_WHAT TO WORK ON_: Restate, word for word, the lines from the opening line of the data through the line containing "it (R134). -/", both included, and nothing else.
===== DATASET EXTRACT =====
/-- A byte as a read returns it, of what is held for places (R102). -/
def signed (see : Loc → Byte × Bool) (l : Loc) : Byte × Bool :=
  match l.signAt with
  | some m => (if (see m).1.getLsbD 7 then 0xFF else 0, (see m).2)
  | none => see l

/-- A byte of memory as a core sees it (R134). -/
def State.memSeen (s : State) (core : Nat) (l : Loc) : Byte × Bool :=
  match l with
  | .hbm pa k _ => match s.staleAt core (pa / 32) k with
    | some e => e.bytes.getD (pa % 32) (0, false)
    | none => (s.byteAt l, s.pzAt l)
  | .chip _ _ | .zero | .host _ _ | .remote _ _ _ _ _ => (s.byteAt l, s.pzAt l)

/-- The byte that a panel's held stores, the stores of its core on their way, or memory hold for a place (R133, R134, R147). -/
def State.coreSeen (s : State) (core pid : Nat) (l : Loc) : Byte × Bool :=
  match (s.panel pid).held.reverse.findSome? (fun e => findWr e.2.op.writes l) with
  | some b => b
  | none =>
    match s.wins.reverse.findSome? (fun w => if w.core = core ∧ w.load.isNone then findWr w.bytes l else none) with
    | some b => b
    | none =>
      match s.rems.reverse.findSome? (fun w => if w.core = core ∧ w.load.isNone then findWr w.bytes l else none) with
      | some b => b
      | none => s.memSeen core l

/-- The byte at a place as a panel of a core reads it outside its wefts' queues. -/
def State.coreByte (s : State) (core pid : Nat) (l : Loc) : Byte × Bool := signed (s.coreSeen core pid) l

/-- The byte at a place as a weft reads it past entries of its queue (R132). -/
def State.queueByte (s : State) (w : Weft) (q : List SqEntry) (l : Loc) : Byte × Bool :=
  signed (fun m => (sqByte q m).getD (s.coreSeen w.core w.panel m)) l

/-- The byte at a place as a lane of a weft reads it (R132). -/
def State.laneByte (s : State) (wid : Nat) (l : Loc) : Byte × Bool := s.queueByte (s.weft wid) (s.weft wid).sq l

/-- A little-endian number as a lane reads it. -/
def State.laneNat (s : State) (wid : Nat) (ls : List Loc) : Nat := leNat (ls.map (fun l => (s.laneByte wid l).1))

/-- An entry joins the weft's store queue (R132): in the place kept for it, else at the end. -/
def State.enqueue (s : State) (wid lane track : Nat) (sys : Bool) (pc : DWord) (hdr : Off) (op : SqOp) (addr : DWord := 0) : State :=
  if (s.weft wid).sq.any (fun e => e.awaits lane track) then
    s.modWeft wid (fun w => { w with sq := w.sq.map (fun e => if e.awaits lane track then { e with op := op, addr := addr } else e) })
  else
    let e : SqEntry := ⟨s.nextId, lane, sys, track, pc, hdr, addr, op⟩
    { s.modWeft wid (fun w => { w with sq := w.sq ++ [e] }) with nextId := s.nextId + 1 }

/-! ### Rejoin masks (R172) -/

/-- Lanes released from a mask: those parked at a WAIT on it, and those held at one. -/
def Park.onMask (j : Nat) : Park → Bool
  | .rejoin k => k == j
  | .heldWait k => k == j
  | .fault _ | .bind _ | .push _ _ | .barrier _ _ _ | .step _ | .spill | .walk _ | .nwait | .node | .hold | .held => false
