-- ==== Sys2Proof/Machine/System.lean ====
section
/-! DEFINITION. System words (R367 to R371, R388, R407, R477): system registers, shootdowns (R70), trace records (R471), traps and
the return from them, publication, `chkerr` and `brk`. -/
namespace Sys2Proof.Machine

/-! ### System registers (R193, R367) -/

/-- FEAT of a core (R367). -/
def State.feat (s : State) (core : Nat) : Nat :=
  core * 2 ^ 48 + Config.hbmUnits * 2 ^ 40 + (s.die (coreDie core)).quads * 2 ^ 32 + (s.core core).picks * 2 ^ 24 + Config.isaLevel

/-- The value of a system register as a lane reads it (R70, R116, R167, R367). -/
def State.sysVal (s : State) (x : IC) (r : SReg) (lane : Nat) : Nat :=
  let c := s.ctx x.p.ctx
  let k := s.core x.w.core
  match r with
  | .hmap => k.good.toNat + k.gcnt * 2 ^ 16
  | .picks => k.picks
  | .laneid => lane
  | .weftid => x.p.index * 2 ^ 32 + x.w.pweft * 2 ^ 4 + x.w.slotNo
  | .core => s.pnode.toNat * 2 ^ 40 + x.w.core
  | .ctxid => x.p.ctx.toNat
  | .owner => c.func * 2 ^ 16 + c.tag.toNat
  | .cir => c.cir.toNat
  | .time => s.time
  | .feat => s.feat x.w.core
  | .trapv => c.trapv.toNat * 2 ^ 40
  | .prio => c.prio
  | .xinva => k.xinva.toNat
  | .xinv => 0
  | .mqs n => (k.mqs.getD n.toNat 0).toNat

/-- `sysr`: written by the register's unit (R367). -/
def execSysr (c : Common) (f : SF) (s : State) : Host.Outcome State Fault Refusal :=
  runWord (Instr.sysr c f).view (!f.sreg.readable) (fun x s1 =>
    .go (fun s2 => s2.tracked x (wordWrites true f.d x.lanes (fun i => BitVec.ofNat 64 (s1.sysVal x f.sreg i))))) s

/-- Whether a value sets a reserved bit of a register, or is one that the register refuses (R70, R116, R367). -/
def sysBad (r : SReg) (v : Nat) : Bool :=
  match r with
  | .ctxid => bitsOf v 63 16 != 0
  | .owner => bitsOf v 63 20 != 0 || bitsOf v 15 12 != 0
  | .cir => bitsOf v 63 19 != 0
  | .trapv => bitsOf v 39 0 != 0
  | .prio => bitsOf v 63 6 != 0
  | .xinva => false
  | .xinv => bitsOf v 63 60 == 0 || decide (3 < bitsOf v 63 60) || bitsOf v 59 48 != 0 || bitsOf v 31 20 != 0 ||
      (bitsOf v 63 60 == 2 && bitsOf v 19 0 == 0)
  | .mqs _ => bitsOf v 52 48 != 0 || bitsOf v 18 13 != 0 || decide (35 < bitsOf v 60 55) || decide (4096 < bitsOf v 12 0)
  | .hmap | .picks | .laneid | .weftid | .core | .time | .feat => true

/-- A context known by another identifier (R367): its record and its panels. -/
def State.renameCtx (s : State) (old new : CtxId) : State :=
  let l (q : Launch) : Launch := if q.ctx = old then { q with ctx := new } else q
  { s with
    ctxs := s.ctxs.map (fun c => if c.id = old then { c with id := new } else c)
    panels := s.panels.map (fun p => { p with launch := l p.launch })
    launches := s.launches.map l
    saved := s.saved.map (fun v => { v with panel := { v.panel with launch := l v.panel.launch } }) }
=====
_RESULT OF THE EXERCISE_:
/-- A byte as a read returns it, of what is held for places (R102). -/
def signed (see : Loc → Byte × Bool) (l : Loc) : Byte × Bool :=
  match l.signAt with
  | some m => (if (see m).1.getLsbD 7 then 0xFF else 0, (see m).2)
  | none => see l

/-- A byte of memory as a core sees it (R134). -/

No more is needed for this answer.